- _RECORDS SHOWN_

⁂

/-- Without a grant the queue and the free shared cells stay, and the stage keeps the message. -/
theorem offerNew_of_not_grant
    (hg : ¬ sharedGrant (voqShared (voqAt (voqKey inp.val out.val (kindClass m.kind)) s)) s.core.sharedFree
      (sharedAlpha s) = true) :
    voqAt (voqKey inp.val out.val (kindClass m.kind)) (offerNew inp.val out.val m s) =
        voqAt (voqKey inp.val out.val (kindClass m.kind)) s ∧
      (offerNew inp.val out.val m s).core.sharedFree = s.core.sharedFree ∧
      offersAt (voqKey inp.val out.val (kindClass m.kind)) (offerNew inp.val out.val m s) = [(m, 0)] := by
  obtain ⟨n, hcount⟩ := Nat.exists_eq_add_one.mpr (msgCells_pos m)
  rw [offerNew_alone (Fin.val_ne_of_ne hne) hn ho, hcount]
  have hcore := offerCells_core_of_not_grant (n := n) (offersAt_offering inp.val _ m s) (by simpa using hfull)
    (by simpa using hg)
  refine ⟨?_, ?_, ?_⟩
  · rw [voqAt_of (congrArg Core.voqs hcore), voqAt_offering]
  · rw [hcore, offering_sharedFree]
  · rw [offersAt_of (congrArg Core.offers hcore), offersAt_offering]

/-- Under a grant the first cell enters as a shared one, and of a message of one cell nothing else happens. -/
theorem offerNew_of_grant (hs : outputShut out.val s = false)
    (hg : sharedGrant (voqShared (voqAt (voqKey inp.val out.val (kindClass m.kind)) s)) s.core.sharedFree
      (sharedAlpha s) = true) :
    (voqAt (voqKey inp.val out.val (kindClass m.kind)) s).cells ++ [{ cellOf m 0 with shared := true }] <+:
        (voqAt (voqKey inp.val out.val (kindClass m.kind)) (offerNew inp.val out.val m s)).cells ∧
      (offerNew inp.val out.val m s).core.sharedFree < s.core.sharedFree ∧
      (msgCells m = 1 →
        (voqAt (voqKey inp.val out.val (kindClass m.kind)) (offerNew inp.val out.val m s)).cells =
          (voqAt (voqKey inp.val out.val (kindClass m.kind)) s).cells ++ [{ cellOf m 0 with shared := true }] ∧
        (offerNew inp.val out.val m s).core.sharedFree + 1 = s.core.sharedFree) := by
  obtain ⟨n, hcount⟩ := Nat.exists_eq_add_one.mpr (msgCells_pos m)
  have hout := keyOut_voqKey (inp := inp.val) out.isLt (kindClass_lt m.kind)
  rw [offerNew_alone (Fin.val_ne_of_ne hne) hn ho, hcount]
  simpa using offerCells_of_grant (n := n) (offersAt_offering inp.val _ m s) (by simpa using hfull)
    (by simpa [hout] using hs) (by simpa using hg)

end

/-- Settles O21: the bound of the statement is the grant that the offer's first cell meets, by `sharedGrant_iff`. -/
theorem sharedCellRule : Obligations.SharedCellRule := by
  refine ⟨by decide, ?_⟩
  intro t inp out m s k q a free below hne hs hn ho hfull
  have hiff : below ↔ sharedGrant (voqShared q) free a = true := (sharedGrant_iff _ _ _).symm
  rw [exec_cellOffer, execCellOffer, completes_act]
  simp only [voqAt_finish, offersAt_finish, finish_core]
  refine ⟨fun hb => ?_, fun hb => ?_, fun h0 hb => ?_, fun h0 _ => ?_⟩
  · exact offerNew_of_grant (s := advance t s) hne hn ho hfull hs (hiff.mp hb)
  · obtain ⟨hvoq, hfree, hkept⟩ :=
      offerNew_of_not_grant (s := advance t s) hne hn ho hfull (fun hg => hb (hiff.mpr hg))
    exact ⟨congrArg Voq.cells hvoq, hfree, hkept⟩
  · exact Nat.ne_of_gt (sharedGrant_pos (hiff.mp hb)) h0
  · simp only [below, h0, Int.le_refl, if_true, Int.toNat_zero, Nat.pow_zero, Nat.mul_one]
    omega

end Sys2Proof.Machine
end

section
/-! PROOFS. A record of which both ingress lanes report a tag failure (09 R244, 02 R51): what the end of connections
leaves of the counts, of the other connections and of what ended ones still send, the last message of the connection
that ends, what R244 says of a unit on the 104 lanes, and a unit on none of them. -/

namespace Sys2Proof.Machine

⁂

- _REQUIRED WORK_
Every line in the data above that contains "simpa" needs to be copied.

- _RESULT FOR THIS TASK_
  have hcore := offerCells_core_of_not_grant (n := n) (offersAt_offering inp.val _ m s) (by simpa using hfull)
    (by simpa using hg)
  simpa using offerCells_of_grant (n := n) (offersAt_offering inp.val _ m s) (by simpa using hfull)
    (by simpa [hout] using hs) (by simpa using hg)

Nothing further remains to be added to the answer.